SECOND LIEUTENANT EDMUND JASPER SHALLCROSS CAVE

ROYAL AIR FORCE

18TH AUGUST 1915 AGE 23

BURIED: HEATH CEMETERY, HARBONNIERES, FRANCE


Second Lieutenant Edmund Cave's full inscription reads:

One moment stood he
As the angels stand
High in the immanence of air
The next - he was not
To the fatherland
Departed unaware

The inscription has 120 characters, including spaces, almost double the permitted number, which was 66. This means that Twitter couldn't carry it in full with its blog link, which is why I have written it out in full. The words come from the second verse of Frederic Myers' poem, On a Grave at Grindelwald, although the words of the inscription are not exactly the same as those of the poem - nor is the spelling of the word eminence.
Grindelwald, a village in the Swiss Alps, is the base for climbers wishing to climb the north face of the Eiger. The poem, which describes a climber's death, transfers rather well to that of an airman.

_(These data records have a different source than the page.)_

-- ==== Sys2Proof/Laws/Memory.lean ====
section
/-! SUPPORT. Every writing of a map keeps its canonical form; every memory operation keeps Memory.wf; and what reads after a
write gives. -/

namespace Sys2Proof.Machine

variable {α : Type}

/-! ### The canonical form of maps -/

theorem mwfFrom_mono [DecidableEq α] {d : α} {m : List (Nat × α)} {lo hi : Nat} (h : mwfFrom d hi m = true) (hl : lo ≤ hi) :
    mwfFrom d lo m = true := by
  cases m with
  | nil => rfl
  | cons e m =>
    simp only [mwfFrom, Bool.and_eq_true, decide_eq_true_eq] at h ⊢
    exact ⟨⟨by omega, h.1.2⟩, h.2⟩

theorem mwfFrom_filter [DecidableEq α] {d : α} (p : Nat × α → Bool) {m : List (Nat × α)} {lo : Nat}
    (h : mwfFrom d lo m = true) : mwfFrom d lo (m.filter p) = true := by
  induction m generalizing lo with
  | nil => rfl
  | cons e m ih =>
    simp only [mwfFrom, Bool.and_eq_true, decide_eq_true_eq] at h
    rw [List.filter_cons]
    split
    · simp only [mwfFrom, Bool.and_eq_true, decide_eq_true_eq]
      exact ⟨h.1, ih h.2⟩
    · exact mwfFrom_mono (ih h.2) (by omega)

theorem mdel_filter (k : Nat) (m : List (Nat × α)) : mdel k m = m.filter (fun e => decide (k ≠ e.1)) := by
  induction m with
  | nil => rfl
  | cons e m ih =>
    by_cases h : k = e.1
    · subst h
      simpa [mdel] using ih
    · simp [mdel, h, ih]

theorem mins_wf [DecidableEq α] {d : α} {k : Nat} {v : α} (hv : v ≠ d) {m : List (Nat × α)} {lo : Nat}
    (h : mwfFrom d lo m = true) (hlo : lo ≤ k) (hk : ∀ e ∈ m, e.1 ≠ k) : mwfFrom d lo (mins k v m) = true := by
  induction m generalizing lo with
  | nil => simp [mins, mwfFrom, hv, hlo]
  | cons e m ih =>
    simp only [mwfFrom, Bool.and_eq_true, decide_eq_true_eq] at h
    have hne := hk e (List.mem_cons_self ..)
    simp only [mins]
    split
    · next hlt =>
      simp only [mwfFrom, Bool.and_eq_true, decide_eq_true_eq]
      exact ⟨⟨hlo, hv⟩, ⟨by omega, h.1.2⟩, h.2⟩
    · next hge =>
      simp only [mwfFrom, Bool.and_eq_true, decide_eq_true_eq]
      exact ⟨h.1, ih h.2 (by omega) (fun x hx => hk x (List.mem_cons_of_mem _ hx))⟩

/-- Writing a key keeps the canonical form. -/
theorem mset_wf [DecidableEq α] {d : α} {m : List (Nat × α)} (h : mwf d m = true) (k : Nat) (v : α) :
    mwf d (mset d m k v) = true := by
  have hd : mwfFrom d 0 (mdel k m) = true := by
    rw [mdel_filter]
    exact mwfFrom_filter _ h
  unfold mset
  split
  · exact hd
  · next hv => exact mins_wf hv hd (Nat.zero_le k) (not_mem_mdel m k)

theorem mmod_wf [DecidableEq α] {d : α} {m : List (Nat × α)} (h : mwf d m = true) (k : Nat) (f : α → α) :
    mwf d (mmod d m k f) = true := mset_wf h ..

theorem filter_wf [DecidableEq α] {d : α} {m : List (Nat × α)} (h : mwf d m = true) (p : Nat × α → Bool) :
    mwf d (m.filter p) = true := mwfFrom_filter p h

theorem mkeep_wf [DecidableEq α] {d : α} {m : List (Nat × α)} (h : mwf d m = true) (p : Nat → Bool) :
    mwf d (mkeep p m) = true := filter_wf h _

theorem wipeRange_wf [DecidableEq α] {d : α} {m : List (Nat × α)} (h : mwf d m = true) (lo n : Nat) :
    mwf d (wipeRange lo n m) = true := mkeep_wf h _

theorem writeBytes_wf {m : List Host.Cell} (h : mwf 0 m = true) (base : Nat) (data : List Byte) :
    mwf 0 (writeBytes m base data) = true := by
  induction data generalizing m base with
  | nil => exact h
  | cons b bs ih => exact ih (mset_wf h ..) _

/-- Folding an operation that keeps a property keeps it. -/
theorem foldl_keeps {β σ : Type} {P : σ → Prop} (f : σ → β → σ) (hf : ∀ s b, P s → P (f s b)) (l : List β) {s : σ} (h : P s) :
    P (l.foldl f s) := by
  induction l generalizing s with
  | nil => exact h
  | cons b l ih => exact ih (hf s b h)

/-! ### Every memory operation keeps the canonical form -/

theorem Memory.wf_def (m : Mem) :
    Memory.wf m = true ↔ mwf 0 m.bench = true ∧ mwf 0 m.slice = true ∧ mwf 0 m.hidden = true := by
  simp [Memory.wf, and_assoc]

theorem writeMem_wf {m : Mem} (h : Memory.wf m = true) (inSlice : Bool) (j a : Nat) (data : List Byte) (poison : Bool) :
    Memory.wf (writeMem inSlice j a data poison m) = true := by
  rw [Memory.wf_def] at h ⊢
  cases inSlice
  · exact ⟨writeBytes_wf h.1 .., h.2⟩
  · exact ⟨h.1, writeBytes_wf h.2.1 .., h.2.2⟩

theorem wipeBench_wf {m : Mem} (h : Memory.wf m = true) (j : Nat) : Memory.wf (wipeBench j m) = true := by
  rw [Memory.wf_def] at h ⊢
  exact ⟨wipeRange_wf h.1 .., h.2⟩

theorem wipeSlice_wf {m : Mem} (h : Memory.wf m = true) (j : Nat) : Memory.wf (wipeSlice j m) = true := by
  rw [Memory.wf_def] at h ⊢
  exact ⟨h.1, wipeRange_wf h.2.1 .., wipeRange_wf h.2.2 ..⟩

theorem tensorWrite_wf {m : Mem} (h : Memory.wf m = true) (t : Tensor) (j b : Nat) (data : List Byte) (poison : Bool) :
    Memory.wf (tensorWrite t j b data poison m) = true :=
  foldl_keeps (P := fun m => Memory.wf m = true) _ (fun _ _ h => writeMem_wf h ..) _ h

theorem writeCodes_wf {m : Mem} (h : Memory.wf m = true) (img : Image) (ti j i : Nat) (codes : List Nat) (poison : Bool) :
    Memory.wf (writeCodes img ti j i codes poison m) = true := tensorWrite_wf h ..

theorem writeBlock_wf {m : Mem} (h : Memory.wf m = true) (img : Image) (ti j k scale : Nat) (codes : List Nat) (poison : Bool) :
    Memory.wf (writeBlock img ti j k scale codes poison m) = true := tensorWrite_wf (tensorWrite_wf h ..) ..

theorem zeroTouched_wf {m : Mem} (h : Memory.wf m = true) (js : List Nat) : Memory.wf (zeroTouched js m) = true := by
  rw [Memory.wf_def] at h ⊢
  refine ⟨h.1, ?_, ?_⟩ <;> simp only [zeroTouched]
  · exact mkeep_wf h.2.1 _
  · exact mkeep_wf h.2.2 _

theorem copyRange_wf {m : Mem} (h : Memory.wf m = true) (src dst n : Nat) : Memory.wf (copyRange src dst n m) = true := by
  rw [Memory.wf_def] at h ⊢
  exact ⟨h.1, foldl_keeps (P := fun l => mwf 0 l = true) _ (fun _ _ h => mset_wf h ..) _ (wipeRange_wf h.2.1 ..), h.2.2⟩

theorem zeroBent_kept {s : State} (h : MemoryKept s) (b : Nat) : MemoryKept (zeroBent b s) := by
  simp only [MemoryKept, Memory.wf_def] at h ⊢
  refine ⟨h.1, ?_, ?_⟩ <;> simp only [zeroBent, State.onMem]
  · exact wipeRange_wf h.2.1 ..
  · exact wipeRange_wf h.2.2 ..

theorem clearJoists_kept {s : State} (h : MemoryKept s) (b : Nat) : MemoryKept (clearJoists b s) := by
  simp only [MemoryKept, Memory.wf_def] at h ⊢
  exact ⟨wipeRange_wf h.1 .., h.2⟩

/-- The switch of a row to its spare leaves benches and slices as they were. -/
@[simp] theorem switchRow_bench (r : Remap) (s : State) : (switchRow r s).mem.bench = s.mem.bench := by
  simp only [switchRow, State.onMem]
@[simp] theorem switchRow_slice (r : Remap) (s : State) : (switchRow r s).mem.slice = s.mem.slice := by
  simp only [switchRow, State.onMem]
theorem switchRow_kept {s : State} (h : MemoryKept s) (r : Remap) : MemoryKept (switchRow r s) := by
  simp only [MemoryKept, Memory.wf_def, switchRow_bench, switchRow_slice] at h ⊢
  refine ⟨h.1, h.2.1, ?_⟩
  simp only [switchRow, State.onMem]
  exact writeBytes_wf (wipeRange_wf h.2.2 _ _) _ _

/-- An operation on the memories that keeps the form keeps it in the state. -/
theorem onMem_kept {s : State} (h : MemoryKept s) {f : Mem → Mem} (hf : ∀ m, Memory.wf m = true → Memory.wf (f m) = true) :
    MemoryKept (s.onMem f) := hf _ h

/-- The form holds of memory after reset. -/
theorem reset_memory_kept : MemoryKept State.reset := rfl

/-! ### Reading after writing -/

/-- A byte after a write of bytes: of those written where the key lies among them, else as before. -/
theorem mget_writeBytes (m : List Host.Cell) (base : Nat) (data : List Byte) (k : Nat) :
    mget 0 (writeBytes m base data) k = if base ≤ k ∧ k < base + data.length then data.getD (k - base) 0 else mget 0 m k := by
  induction data generalizing m base with
  | nil => rw [writeBytes, if_neg (by simp only [List.length_nil]; omega)]
  | cons b bs ih =>
    rw [writeBytes, ih]
    by_cases hk : k = base
    · subst hk
      rw [if_neg (by omega), if_pos (by simp), mget_mset_same]
      simp
    · by_cases hr : base + 1 ≤ k ∧ k < base + 1 + bs.length
      · rw [if_pos hr, if_pos (by simp; omega)]
        obtain ⟨n, rfl⟩ : ∃ n, k = base + 1 + n := ⟨k - (base + 1), by omega⟩
        rw [show base + 1 + n - (base + 1) = n by omega, show base + 1 + n - base = n + 1 by omega]
        simp
      · rw [if_neg hr, mget_mset_ne _ _ _ hk, if_neg (by simp; omega)]

/-- A write leaves every byte outside it as it was. -/
theorem mget_writeBytes_outside {m : List Host.Cell} {base k : Nat} {data : List Byte} (h : k < base ∨ base + data.length ≤ k) :
    mget 0 (writeBytes m base data) k = mget 0 m k := by
  rw [mget_writeBytes, if_neg (by omega)]

end Sys2Proof.Machine
end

Here let us leave him; for his shroud the snow,
For funeral lamps he has the planets seven,
For a great sign the icy stair shall go
Between the heights to heaven.

One moment stood he as the angels stand,
High in the stainless eminence of air;
The next, he was not, to his fatherland
Translated unaware.

Edmund Cave was shot down whilst on a line patrol near Vignacourt, spotting and attacking tanks. Born in London where his father, also Edmund Cave, was a solicitor in Hatton Garden, Edmund Cave junior had gone to Canada for health reasons and at the time of the outbreak of war was managing a fruit ranch in British Columbia. He enlisted in the Canadian Infantry but on arrival in Britain transferred to the Royal Air Force. His uncle, Sir George Cave, was Conservative Home Secretary 1916-1919 in Lloyd George's cabinet. This might explain why Edmund Cave's parents felt they could disobey the restrictions of length of inscription. However, the evidence seems to show that providing you were prepared to pay the War Graves Commission were prepared to allow their ruling to be broken, whoever you were.